Theoretically, this effect can be explained as cognitive elaboration that occurs when students discuss new knowledge with fellow students [34, 35]. Peer discussion is a powerful form of active learning that can lead to co-construction of knowledge, the formation of new ideas [36, 37] and the development of elaborate mental models [38]. In the case of peer modelling, students may elaborate more deeply on what peer models demonstrate when they discuss the modelled performance with each other. As a consequence, they may emulate more features of the modelled performance.

In sum, medical students can practice future teaching skills by giving peer feedback. Modelling good feedback principles may be an effective method to teach students how to give peer feedback, especially when modelling is followed by peer discussion in order to elaborate on the modelled feedback principles. However, this hypothesis has not been tested yet in medical education.

Therefore, we investigated the effect of peer modelling followed by peer discussion of the modelled feedback principles on students’ emulation of the feedback principles. We expected that peer discussion would increase elaboration on the feedback principles and emulation of these principles. As a consequence, we hypothesised that peer modelling plus discussion would lead to more emulation of the feedback principles than either peer modelling alone or peer discussion of the feedback principles without previous modelling of these principles.

Methods

Design and setting

This study used a quasi-experimental, between-groups, pre-/post-measure design with three conditions: peer modelling plus discussion (MD), non-peer modelled example (ED), or peer modelling without discussion (M). The pre- and post-measures consisted of annotated peer feedback comments. The study took place in a Dutch medical school while students were writing their bachelor thesis (in the Netherlands, medical school starts at the bachelor level, when students are approximately 18 years old). In this particular medical school, students give peer feedback on multiple occasions throughout their undergraduate bachelor curriculum. For instance, in year 1 they role play consultations in the role of patient, doctor or observer and give peer feedback to the doctor. In addition, they peer review academic writing assignments in their first and second year of study. Therefore, peer feedback is implemented consistently throughout the curriculum.

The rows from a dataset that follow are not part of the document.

-- ==== Sys2Proof/Certificates/Slice0/Obligations.lean ====
section
/-!
DEFINITION. Statements for the provers.
-/

open Sys2Proof Sys2Proof.Machine

/-! ## The block as a whole -/

/-- A step takes the command at the front of the queue and runs it with the queue's rest; on an empty queue one memory cycle passes, and the
time counter advances by its rate word, but not in S2, S3 and S4 (log entry 1; 12 R511, R531). -/
def Obligations.StepRunsFront : Prop :=
  (∀ (s : State) (c : Instr) (rest : List Instr), s.pending = c :: rest → step s = exec c { s with pending := rest })
    ∧ ∀ s : State, s.pending = [] → s.hostBus = [] → s.qspi = none → s.power.entry = none → s.power.resleep = none →
      step s = .next { s with
        cycles := s.cycles + 1,
        tim := if s.power.sleep < 2 then s.tim + (5 * (2 ^ 48 + s.rateWord)).toNat else s.tim }

/-- After reset every register field reads its reset value, every group is OFF, the banks, the core memories and the flash list nothing, no
command waits, and every memory is in its canonical form. The values of state whose reset value the specification does not give are the
model's (log entries 5 to 7). -/
def Obligations.ResetValues : Prop :=
  State.reset.ok = true ∧ State.reset.pending = [] ∧ (∀ f ∈ fieldTable, ∀ i, State.reset.reg f i = f.reset)
    ∧ (∀ g, State.reset.rgState g = 0 ∧ State.reset.modeState g = 1) ∧ (∀ b, (State.reset.bank b).mem = [])
    ∧ (∀ c, (State.reset.core c).state = [] ∧ (State.reset.core c).run = none) ∧ State.reset.flash = [] ∧ State.reset.sec.phase = .start
    ∧ State.reset.reg GLB_ID_PART = 0x164800 ∧ State.reset.reg GLB_RST_CAUSE_LAST = 1 ∧ State.reset.reg PWR_PL_STATUS_CUR = 2
    ∧ State.reset.reg PWR_STATUS_DOMAINS = 0xF ∧ State.reset.reg PWR_BO_MIN_MV = 0x1FFF ∧ State.reset.reg SE_RG_CTL_SAFE_RAMP 3 = 0xA
    ∧ State.reset.reg HST_IRQ_CFG_POL_OD = 0xAA ∧ State.reset.flag TIM_STATUS_COARSE = true

/-- Every step keeps every memory in its canonical form: the register file, the banks, the core memories, what a sample has under way, the
private memory of the convolution engine and the flash. The form is the model's own (log entry 4). -/
def Obligations.StepKeepsForm : Prop :=
 ∀ s t : State, s.ok = true → step s = .next t → t.ok = true

/-- Reading the bundle that holds an operation alone gives back the operation, every operand at every value, its guard, and no operation in
the other slots; the bundle fits 64 bits and is legal, and so is no bundle of a reserved FORMAT (03 R112 to R115, R128 to R155). -/
def Obligations.BundleRoundTrip : Prop :=
  (∀ (guard : Fin 4) (o : CoreOp), encodable o = true → let w := encodeBundle guard o
    w < 2 ^ 64 ∧ (readBundle w).legal = true ∧ (readBundle w).guard = guard ∧ (readBundle w).slot (encodeSlot o).1 = .op o
      ∧ ∀ sl, sl ≠ (encodeSlot o).1 → (readBundle w).slot sl = .nop)
    ∧ ∀ w, 2 ≤ w / 2 ^ 62 % 4 → (readBundle w).legal = false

This study took place in the third (also last) year of the bachelor program. The bachelor thesis was a ‘Critical Appraisal of a Topic’ (CAT): a structured synthesis of research literature based on a clinical question, including a literature search strategy, a critical appraisal of the literature and an explanation of the clinical application of the results [39]. Students wrote their CAT-paper as part of a research project that lasted several months. They were supervised by PhD students and communication teachers who taught academic writing. The communication teachers also taught sessions in which students learned how to peer review each other’s papers and the training took place during these sessions. In these sessions, they explained the importance of peer feedback to students by emphasising that peer feedback is an important academic and professional skill. Moreover, it was discussed with students that the process of providing feedback would develop their own abilities as academic communicators [18]. Students were required to peer review CAT-papers of other students before and after these sessions.

Participants

All students who started their bachelor thesis were invited to participate in the study through an informed consent letter which they could sign if they wanted to participate. Thus, students who wanted to participate gave written informed consent. 245 students (mean age 21.0 years, SD = 1.4) signed this letter and within this group, complete data of 141 students was obtained.

Materials

One of the communication teachers selected a CAT-paper that needed improvement of a student from the previous year. The teacher wrote annotated feedback comments in the second chapter of this thesis. Informed by literature on good feedback principles [25, 40,41,42], these comments contained evaluations of performance (i.e. explicit or implicit comments on the quality of the text), explanations for these evaluations and suggestions for improvement. For instance, one of the comments was: ‘It is clear that it’s the final bit of information for the section – but I think that you could give a little more information, or tie it all together somehow. Maybe summarise a few main points?’ This comment contained a positive evaluation that was explained, and two suggestions for revision. Table 1 contains some more examples of how the feedback principles were modelled. Specific attention was paid to including positive evaluations in the feedback, because the communication teachers noted that students often forgot to give positive peer feedback.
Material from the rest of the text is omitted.